Your task: Nothing below is to be printed except the lines between the line holding "to R462) -/" and the line holding "if s.nvw ∨ x.recA = x.recB then s", inclusive, each exactly as it appears.
Raw data Start Marker
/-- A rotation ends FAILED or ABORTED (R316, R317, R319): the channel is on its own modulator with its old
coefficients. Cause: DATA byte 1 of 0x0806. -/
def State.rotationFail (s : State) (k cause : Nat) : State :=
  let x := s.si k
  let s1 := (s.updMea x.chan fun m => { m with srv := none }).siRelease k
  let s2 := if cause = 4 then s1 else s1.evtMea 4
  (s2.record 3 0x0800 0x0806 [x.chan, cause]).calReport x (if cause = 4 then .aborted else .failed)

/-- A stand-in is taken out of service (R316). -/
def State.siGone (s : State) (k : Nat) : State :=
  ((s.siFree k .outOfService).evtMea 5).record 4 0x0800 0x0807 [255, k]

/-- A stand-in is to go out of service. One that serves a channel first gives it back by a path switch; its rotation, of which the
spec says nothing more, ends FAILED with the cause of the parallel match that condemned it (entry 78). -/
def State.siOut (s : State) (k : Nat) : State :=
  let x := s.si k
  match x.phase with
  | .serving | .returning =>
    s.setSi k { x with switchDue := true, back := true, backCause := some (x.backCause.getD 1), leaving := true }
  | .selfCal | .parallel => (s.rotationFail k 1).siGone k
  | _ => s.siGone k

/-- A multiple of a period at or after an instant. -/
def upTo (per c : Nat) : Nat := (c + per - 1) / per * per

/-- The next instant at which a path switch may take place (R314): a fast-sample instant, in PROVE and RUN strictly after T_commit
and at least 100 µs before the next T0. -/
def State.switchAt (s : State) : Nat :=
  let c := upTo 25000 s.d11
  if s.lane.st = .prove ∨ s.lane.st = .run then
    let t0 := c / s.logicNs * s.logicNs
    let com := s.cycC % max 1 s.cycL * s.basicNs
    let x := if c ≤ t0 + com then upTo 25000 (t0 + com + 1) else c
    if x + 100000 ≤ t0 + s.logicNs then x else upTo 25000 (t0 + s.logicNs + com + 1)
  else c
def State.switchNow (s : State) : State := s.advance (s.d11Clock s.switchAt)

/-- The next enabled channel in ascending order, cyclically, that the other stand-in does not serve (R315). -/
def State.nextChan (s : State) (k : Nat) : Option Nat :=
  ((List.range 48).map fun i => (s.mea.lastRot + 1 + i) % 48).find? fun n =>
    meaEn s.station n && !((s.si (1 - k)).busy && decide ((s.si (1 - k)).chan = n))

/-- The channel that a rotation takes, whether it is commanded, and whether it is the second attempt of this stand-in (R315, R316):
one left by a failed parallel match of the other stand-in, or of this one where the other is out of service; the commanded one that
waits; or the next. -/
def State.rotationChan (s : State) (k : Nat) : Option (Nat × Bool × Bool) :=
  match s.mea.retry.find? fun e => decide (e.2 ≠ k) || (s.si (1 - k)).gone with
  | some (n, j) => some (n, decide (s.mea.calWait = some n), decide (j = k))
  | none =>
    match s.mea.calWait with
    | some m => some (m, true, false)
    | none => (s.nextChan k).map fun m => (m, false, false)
Raw data End Marker
Raw data Start Marker
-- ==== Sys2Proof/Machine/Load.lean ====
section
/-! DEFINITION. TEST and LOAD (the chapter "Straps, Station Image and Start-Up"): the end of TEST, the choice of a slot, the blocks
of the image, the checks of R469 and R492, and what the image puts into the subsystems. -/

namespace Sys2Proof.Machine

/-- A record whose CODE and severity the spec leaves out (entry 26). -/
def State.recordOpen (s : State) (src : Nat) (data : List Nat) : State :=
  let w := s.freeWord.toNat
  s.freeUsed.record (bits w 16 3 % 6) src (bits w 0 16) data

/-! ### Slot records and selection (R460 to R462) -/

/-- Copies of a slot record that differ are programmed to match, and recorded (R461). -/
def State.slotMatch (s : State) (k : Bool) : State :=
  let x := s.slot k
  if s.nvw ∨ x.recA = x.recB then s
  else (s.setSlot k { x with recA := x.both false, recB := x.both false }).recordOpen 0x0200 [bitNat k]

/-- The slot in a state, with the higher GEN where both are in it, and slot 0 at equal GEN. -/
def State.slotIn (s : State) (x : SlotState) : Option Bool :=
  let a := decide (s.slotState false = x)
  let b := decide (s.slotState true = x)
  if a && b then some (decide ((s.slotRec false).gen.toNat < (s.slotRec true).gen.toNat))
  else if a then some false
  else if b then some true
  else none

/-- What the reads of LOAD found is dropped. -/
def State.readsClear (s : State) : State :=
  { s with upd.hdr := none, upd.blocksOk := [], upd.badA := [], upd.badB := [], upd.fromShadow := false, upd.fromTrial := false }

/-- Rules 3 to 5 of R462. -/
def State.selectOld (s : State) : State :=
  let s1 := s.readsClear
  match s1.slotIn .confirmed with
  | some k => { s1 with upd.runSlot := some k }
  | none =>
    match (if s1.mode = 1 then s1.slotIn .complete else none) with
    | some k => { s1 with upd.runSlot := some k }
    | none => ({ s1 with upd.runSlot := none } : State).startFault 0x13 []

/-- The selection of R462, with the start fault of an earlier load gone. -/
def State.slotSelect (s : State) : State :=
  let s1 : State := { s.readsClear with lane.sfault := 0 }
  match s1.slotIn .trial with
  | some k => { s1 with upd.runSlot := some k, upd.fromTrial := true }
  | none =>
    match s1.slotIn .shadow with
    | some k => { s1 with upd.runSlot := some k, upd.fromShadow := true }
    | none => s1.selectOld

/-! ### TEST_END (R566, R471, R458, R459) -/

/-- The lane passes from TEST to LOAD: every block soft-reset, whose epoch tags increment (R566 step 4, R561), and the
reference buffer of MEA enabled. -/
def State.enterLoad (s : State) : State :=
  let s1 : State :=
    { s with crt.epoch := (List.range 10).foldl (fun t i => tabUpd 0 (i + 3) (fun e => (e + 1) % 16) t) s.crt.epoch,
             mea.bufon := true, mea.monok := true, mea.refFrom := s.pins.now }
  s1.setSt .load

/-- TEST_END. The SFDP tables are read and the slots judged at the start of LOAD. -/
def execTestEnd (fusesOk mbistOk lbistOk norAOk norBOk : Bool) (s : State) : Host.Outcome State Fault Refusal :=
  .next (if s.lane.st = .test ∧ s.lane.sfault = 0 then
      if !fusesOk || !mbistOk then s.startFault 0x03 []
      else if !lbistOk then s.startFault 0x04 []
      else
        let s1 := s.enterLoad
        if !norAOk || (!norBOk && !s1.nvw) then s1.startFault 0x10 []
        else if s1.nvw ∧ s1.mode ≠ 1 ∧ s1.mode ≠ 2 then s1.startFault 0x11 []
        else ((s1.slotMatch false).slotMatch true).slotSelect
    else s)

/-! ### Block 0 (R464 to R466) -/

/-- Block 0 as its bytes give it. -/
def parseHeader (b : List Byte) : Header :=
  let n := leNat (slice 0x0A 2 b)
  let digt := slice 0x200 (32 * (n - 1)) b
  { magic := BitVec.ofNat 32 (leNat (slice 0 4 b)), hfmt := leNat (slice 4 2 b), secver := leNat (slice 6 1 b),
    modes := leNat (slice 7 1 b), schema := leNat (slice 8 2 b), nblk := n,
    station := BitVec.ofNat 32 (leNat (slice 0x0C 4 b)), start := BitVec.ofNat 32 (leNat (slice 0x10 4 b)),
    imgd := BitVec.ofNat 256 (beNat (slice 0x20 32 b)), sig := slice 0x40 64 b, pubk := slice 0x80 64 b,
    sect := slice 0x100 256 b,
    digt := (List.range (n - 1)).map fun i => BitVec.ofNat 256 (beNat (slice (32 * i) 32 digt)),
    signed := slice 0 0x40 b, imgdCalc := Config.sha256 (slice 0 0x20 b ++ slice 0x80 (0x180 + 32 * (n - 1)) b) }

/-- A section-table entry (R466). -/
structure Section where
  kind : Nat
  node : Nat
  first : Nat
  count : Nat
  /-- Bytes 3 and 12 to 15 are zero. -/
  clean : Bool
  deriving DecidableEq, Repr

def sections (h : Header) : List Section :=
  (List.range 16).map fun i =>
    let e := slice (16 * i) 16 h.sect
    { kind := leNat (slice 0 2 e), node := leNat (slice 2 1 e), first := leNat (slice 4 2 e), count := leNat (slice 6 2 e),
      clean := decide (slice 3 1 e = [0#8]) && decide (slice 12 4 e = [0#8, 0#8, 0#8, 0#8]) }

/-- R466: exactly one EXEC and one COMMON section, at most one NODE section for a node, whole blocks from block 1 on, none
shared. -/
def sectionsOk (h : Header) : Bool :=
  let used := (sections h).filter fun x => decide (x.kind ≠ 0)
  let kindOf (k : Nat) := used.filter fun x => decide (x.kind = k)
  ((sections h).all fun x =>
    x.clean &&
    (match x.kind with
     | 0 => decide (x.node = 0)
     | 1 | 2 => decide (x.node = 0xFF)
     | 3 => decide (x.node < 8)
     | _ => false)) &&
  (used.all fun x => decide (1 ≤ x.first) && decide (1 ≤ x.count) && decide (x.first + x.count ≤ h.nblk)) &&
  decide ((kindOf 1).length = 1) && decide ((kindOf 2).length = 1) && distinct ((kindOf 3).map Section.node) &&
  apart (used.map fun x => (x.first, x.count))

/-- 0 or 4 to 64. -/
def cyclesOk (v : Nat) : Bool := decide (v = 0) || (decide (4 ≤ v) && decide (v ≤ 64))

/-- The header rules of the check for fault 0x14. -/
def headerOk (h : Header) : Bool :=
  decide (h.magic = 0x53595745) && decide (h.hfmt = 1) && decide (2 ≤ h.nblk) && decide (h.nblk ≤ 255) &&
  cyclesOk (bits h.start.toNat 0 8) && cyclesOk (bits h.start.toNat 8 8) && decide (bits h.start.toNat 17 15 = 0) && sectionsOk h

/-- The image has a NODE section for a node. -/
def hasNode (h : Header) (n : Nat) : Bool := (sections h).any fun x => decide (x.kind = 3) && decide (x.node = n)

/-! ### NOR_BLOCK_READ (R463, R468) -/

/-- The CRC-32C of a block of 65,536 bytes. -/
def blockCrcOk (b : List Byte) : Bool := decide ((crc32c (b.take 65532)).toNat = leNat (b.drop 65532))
Raw data End Marker
Response to this exercise:
/-! ### Slot records and selection (R460 to R462) -/

/-- Copies of a slot record that differ are programmed to match, and recorded (R461). -/
def State.slotMatch (s : State) (k : Bool) : State :=
  let x := s.slot k
  if s.nvw ∨ x.recA = x.recB then s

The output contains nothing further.